The ACC's college basketball schedule serves as a major whiff for the conference

We guess the ACC didn't factor in some good storylines when scheduling!
Feb 19, 2025; Chapel Hill, North Carolina, USA; North Carolina Tar Heels guard Seth Trimble (7) shoots as North Carolina State Wolfpack guard Paul McNeil (2) defends in the second half at Dean E. Smith Center. Mandatory Credit: Bob Donnan-Imagn Images
Feb 19, 2025; Chapel Hill, North Carolina, USA; North Carolina Tar Heels guard Seth Trimble (7) shoots as North Carolina State Wolfpack guard Paul McNeil (2) defends in the second half at Dean E. Smith Center. Mandatory Credit: Bob Donnan-Imagn Images | Bob Donnan-Imagn Images

On Wednesday, the Atlantic Coast Conference revealed the matchups for each program for the 2025-2026 college basketball season.

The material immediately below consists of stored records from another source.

-- ==== Sys2Proof/Laws/GoodReset.lean ====
section
/-!
SUPPORT. GoodReset.lean: every operation and meaning of Reset.lean keeps the canonical form of memory.
-/

namespace Sys2Proof.Machine

set_option linter.all false

theorem good_State_pageClear (s : State) (ppn : ℕ) (h_s : s.Good) :
    (State.pageClear s ppn).Good := by
  unfold State.pageClear
  repeat' (with_reducible first | assumption | apply good_State_recall | apply good_filter | ((first | apply good_bytes | apply good_mk); first | assumption | apply good_State_recall | apply good_filter) | intro _ | (extract_lets +onlyGivenNames x; first | (apply good_cut (s := x); rotate_left; clear_value x; rotate_left; subst x) | (have hf := is_fun x; clear hf; subst x) | (have hf := is_mem x; clear hf; subst x) | (have hf := is_cells x; clear hf; subst x) | clear_value x | subst x))

theorem good_State_sliceClear (s : State) (p : ℕ) (h_s : s.Good) :
    (State.sliceClear s p).Good := by
  unfold State.sliceClear
  repeat' (with_reducible first | assumption | apply good_State_pageClear | apply good_foldl | intro _ | (extract_lets +onlyGivenNames x; first | (apply good_cut (s := x); rotate_left; clear_value x; rotate_left; subst x) | (have hf := is_fun x; clear hf; subst x) | clear_value x | subst x))

theorem good_State_aer (s : State) (f : ℕ) (code : ℕ) (h_s : s.Good) :
    (State.aer s f code).Good := by
  unfold State.aer
  repeat' (with_reducible first | assumption | apply good_State_emit | apply good_State_modFn | ((first | apply good_bytes | apply good_mk); first | assumption | apply good_State_emit | apply good_State_modFn) | intro _)

theorem good_State_tdiSet (s : State) (p : ℕ) (st : ℕ) (h_s : s.Good) :
    (State.tdiSet s p st).Good := by
  unfold State.tdiSet
  repeat' (with_reducible first | assumption | apply good_State_modPart | apply good_State_jMust | apply good_ite | ((first | apply good_bytes | apply good_mk); first | assumption | apply good_State_modPart | apply good_State_jMust | apply good_ite) | intro _ | (extract_lets +onlyGivenNames x; first | (apply good_cut (s := x); rotate_left; clear_value x; rotate_left; subst x) | (have hf := is_fun x; clear hf; subst x) | clear_value x | subst x) | split)

theorem good_State_tdiError (s : State) (p : ℕ) (h_s : s.Good) :
    (State.tdiError s p).Good := by
  unfold State.tdiError
  repeat' (with_reducible first | assumption | apply good_State_tdiSet | apply good_ite | intro _ | split)

theorem good_State_fnReset (s : State) (f : ℕ) (abort : Bool) (h_s : s.Good) :
    (State.fnReset s f abort).Good := by
  unfold State.fnReset
  repeat' (with_reducible first | assumption | apply good_State_sendAborts | apply good_State_modFn | apply good_ite | apply good_foldl | apply good_filter | ((first | apply good_bytes | apply good_mk); first | assumption | apply good_State_sendAborts | apply good_State_modFn | apply good_ite | apply good_foldl | apply good_filter) | intro _ | (extract_lets +onlyGivenNames x; first | (apply good_cut (s := x); rotate_left; clear_value x; rotate_left; subst x) | (have hf := is_fun x; clear hf; subst x) | (have hf := is_mem x; clear hf; subst x) | clear_value x | subst x) | split)

theorem good_State_endWaits (s : State) (p : ℕ) (h_s : s.Good) :
    (State.endWaits s p).Good := by
  unfold State.endWaits
  repeat' (with_reducible first | assumption | apply good_State_partEnd | apply good_State_modPart | apply good_State_sliceClear | ((first | apply good_bytes | apply good_mk); first | assumption | apply good_State_partEnd | apply good_State_modPart | apply good_State_sliceClear) | intro _ | (extract_lets +onlyGivenNames x; first | (apply good_cut (s := x); rotate_left; clear_value x; rotate_left; subst x) | (have hf := is_fun x; clear hf; subst x) | clear_value x | subst x) | split)

theorem good_State_instReset (s : State) (p : ℕ) (h_s : s.Good) :
    (State.instReset s p).Good := by
  unfold State.instReset
  repeat' (with_reducible first | assumption | apply good_State_endWaits | apply good_State_modPart | apply good_State_modFn | apply good_State_fnReset | apply good_ite | ((first | apply good_bytes | apply good_mk); first | assumption | apply good_State_endWaits | apply good_State_modPart | apply good_State_modFn | apply good_State_fnReset | apply good_ite) | intro _ | (extract_lets +onlyGivenNames x; first | (apply good_cut (s := x); rotate_left; clear_value x; rotate_left; subst x) | (have hf := is_fun x; clear hf; subst x) | clear_value x | subst x) | split)

theorem good_State_tdiReset (s : State) (p : ℕ) (h_s : s.Good) :
    (State.tdiReset s p).Good := by
  unfold State.tdiReset
  repeat' (with_reducible first | assumption | apply good_State_instReset | apply good_State_tdiError | apply good_ite | intro _ | split)

end Sys2Proof.Machine
end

It's important that the league is shifting to a shorter conference slate for the 2025-2026 season, allowing teams to play more non-conference games to help bolster their NCAA Tournament resumes.

With the changes, it limits the amount of conference home-and-home series schools have on their schedule and also results in each program not playing one other conference squad on a rotating type of basis.

When the changes to the scheduling were originally revealed, it was a guarantee that Duke and North Carolina would be matched up to play annually twice a year. I mean, that's simply a no-brainer.

It was also expected that NC State would be the other team that the UNC basketball program would play twice, but... that's not the case.

In fact, the Tar Heels take on the Wolfpack once, having to make the short trip to Raleigh. This season will end a stretch in which the two in-state foes have squared off in a game in Chapel Hill, dating back over 100 years.

For the first time since 1919, NC State won't be making a trip to Chapel Hill. Given the attention and hype around every matchup between these two teams, it feels like a major miss to not have them playing twice during regular season action.

If you want to take it a step further, how is Duke not playing Miami this season?!

Jai Lucas left Duke to become the head coach of the Hurricanes, and in his first season at the helm doesn't even get a crack at his former team?!

The math simply isn't mathing.

While the format of the schedule makes sense in terms of allowing more non-conference games to be played, it also takes away from some of the great competition that we've watched between teams who have built rivalries through their battles on the hardwood. Of course, the addition of three west coast teams to the Atlantic Coast Conference still doesn't make sense, as the additions have hampered the basketball that we all anxiously await for during the winter months.

Just wait until the schedule rotates to the point where the UNC basketball program doesn't play NC State at all during regular season action. You know that's destined to happen...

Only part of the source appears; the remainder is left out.